Hier sind neun Anzeichen.

Zeichen Nr. 9:

Du hast den Kontakt zu deinen eigenen Gefühlen verloren.

Das bedeutet, wenn ich dich frage wies dir heute geht und wie du dich fühlst, dann würdest du mir keine richtige Antwort geben können. Du weißt nicht, wie du beschreiben sollst wie sich Unruhe oder Aufregung anfühlt. Und wenn du etwas fühlst, hast du keine Ahnung wie du es erleben, genießen oder regulieren kannst. Deine Gefühle können sich anfühlen als wären sie außer Kontrolle, weil du nie die Chance hattest sie richtig kennenzulernen und zu lernen wie du damit umgehst. Du hast einfach langsam die Verbindung zu ihnen verloren.

Wenn ich dich frage, wie es dir heute geht und wie du dich fühlst, könntest du mir keine klare Antwort geben. Du weißt nicht, wie du Gefühle wie Unruhe oder Aufregung beschreiben sollst. Selbst wenn du etwas fühlst, hast du keine Ahnung, wie du es erleben, genießen oder regulieren kannst. Deine Gefühle scheinen außer Kontrolle zu sein, weil du nie die Chance hattest, sie richtig kennenzulernen und zu lernen, wie du damit umgehen kannst. Die Verbindung zu ihnen hast du allmählich verloren.

Der Grund, warum dies das erste Anzeichen ist, über das ich sprechen möchte, liegt darin, dass es den Kern der emotionalen Vernachlässigung trifft. Wenn Eltern unsere Gefühle nicht unterstützen, liegt das oft daran, dass sie selbst nicht angemessen mit ihren eigenen Gefühlen umgehen können. Sie sind gehemmt und können unsere natürlichen Reaktionen auf bestimmte Ereignisse nicht nachvollziehen und dementsprechend nicht unterstützen. Die Gefühle werden unterdrückt oder ignoriert. Diese Erklärung dient nicht der Entschuldigung ihres Verhaltens, sondern soll dir helfen, besser zu verstehen, warum dies möglicherweise geschehen ist.

Zeichen Nr. 8:

Du bist extrem abwehrend. 

Viele Menschen reagieren empfindlich auf scheinbar einfache Fragen wie „Was machst du gerade?“, weil sie sich dadurch in die Ecke gedrängt fühlen, als würden sie etwas Falsches tun und müssten sich nun rechtfertigen. Diese Frage kann bei manchen Personen Wut und Abwehrhaltung hervorrufen, selbst wenn sie wissen, dass der Fragende wahrscheinlich nur aus Neugier handelt und keine bösen Absichten hat. Für Personen, die in ihrer Kindheit emotional vernachlässigt wurden, kann eine solche “banale Frage” jedoch wie ein Angriff voller Vorwürfe wirken.
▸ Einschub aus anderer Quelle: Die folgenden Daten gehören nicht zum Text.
-- ==== Sys2Proof/Machine/Tab.lean ====
section
/-!
DEFINITION. Sparse tables: the stores of the block that hold thousands of entries (R6), each a list of (index, entry)
with rising indices in which no entry equals the value that an unlisted index reads as. Memory is such a table of bytes.
-/
namespace Sys2Proof.Machine

/-- A sparse table. -/
abbrev Tab (α : Type) := List (Nat × α)

/-- The entry at an index; an unlisted index reads as the default. -/
def tget {α : Type} (d : α) : Tab α → Nat → α
  | [], _ => d
  | (j, v) :: r, k => if j = k then v else tget d r k

/-- Insert an entry at its place, replacing one of the same index. -/
def tput {α : Type} (k : Nat) (v : α) : Tab α → Tab α
  | [] => [(k, v)]
  | (j, w) :: r => if k < j then (k, v) :: (j, w) :: r else if k = j then (k, v) :: r else (j, w) :: tput k v r

/-- Remove the entry at an index. -/
def tdel {α : Type} (k : Nat) : Tab α → Tab α
  | [] => []
  | (j, w) :: r => if j = k then r else (j, w) :: tdel k r

/-- Write an entry; writing the default removes it, so that equal tables are equal lists. -/
def tset {α : Type} [DecidableEq α] (d : α) (t : Tab α) (k : Nat) (v : α) : Tab α :=
  if v = d then tdel k t else tput k v t

/-- Change one entry. -/
def tmod {α : Type} [DecidableEq α] (d : α) (t : Tab α) (k : Nat) (f : α → α) : Tab α :=
  tset d t k (f (tget d t k))

/-- Change every listed entry (an entry that becomes the default is dropped). -/
def tmap {α : Type} [DecidableEq α] (d : α) (f : Nat → α → α) : Tab α → Tab α
  | [] => []
  | (k, v) :: r => let v' := f k v; if v' = d then tmap d f r else (k, v') :: tmap d f r

/-- Indices strictly rising from a bound. -/
def risingFrom {α : Type} : Nat → Tab α → Bool
  | _, [] => true
  | b, (k, _) :: r => decide (b ≤ k) && risingFrom (k + 1) r

/-- The canonical form: indices strictly rising, no entry equal to the default. -/
def twf {α : Type} [DecidableEq α] (d : α) (t : Tab α) : Bool :=
  risingFrom 0 t && t.all fun e => decide (e.2 ≠ d)

end Sys2Proof.Machine
end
Wenn das Ausdrücken deiner Gefühle ständig unterdrückt wurde – sei es durch Aussagen wie „Hör auf zu weinen“ oder „Stell dich nicht so an“ – oder du einfach ignoriert wurdest, bis du dich „beruhigt hast“, dann kann die Nachfrage eines anderen Menschen nach deinem Befinden oder deinen Aktivitäten wie ein Angriff erscheinen. Es fühlt sich an, als würde man genauso behandelt, wie von den Eltern damals, und als stünde man kurz vor Schwierigkeiten. Es ist fast so, als wäre die bloße Tatsache, dass wir existieren und Gefühle haben, bereits zu viel.

Dies ist ein weiteres zentrales Problem emotionaler Vernachlässigung: Wenn wir keine Unterstützung für unsere Gefühle erhalten, kann jedes Gefühl, das wir erleben, als „zu viel“ empfunden werden. Das zeigt sich auch oft in der Therapie: Viele Menschen fürchten sich davor, sich zu öffnen und über ihre inneren Vorgänge zu sprechen, weil sie befürchten, in den freigesetzten Gefühlen zu ertrinken – als ob all die Emotionen, die sie jahrelang unterdrückt und heruntergedrückt haben, plötzlich hervorbrechen und sie überwältigen würden. Dies ist verständlich, wenn man nie die Erlaubnis hatte, seine Gefühle wirklich auszudrücken. Die Vorstellung, jetzt alles hervorzubringen, kann überwältigend erscheinen.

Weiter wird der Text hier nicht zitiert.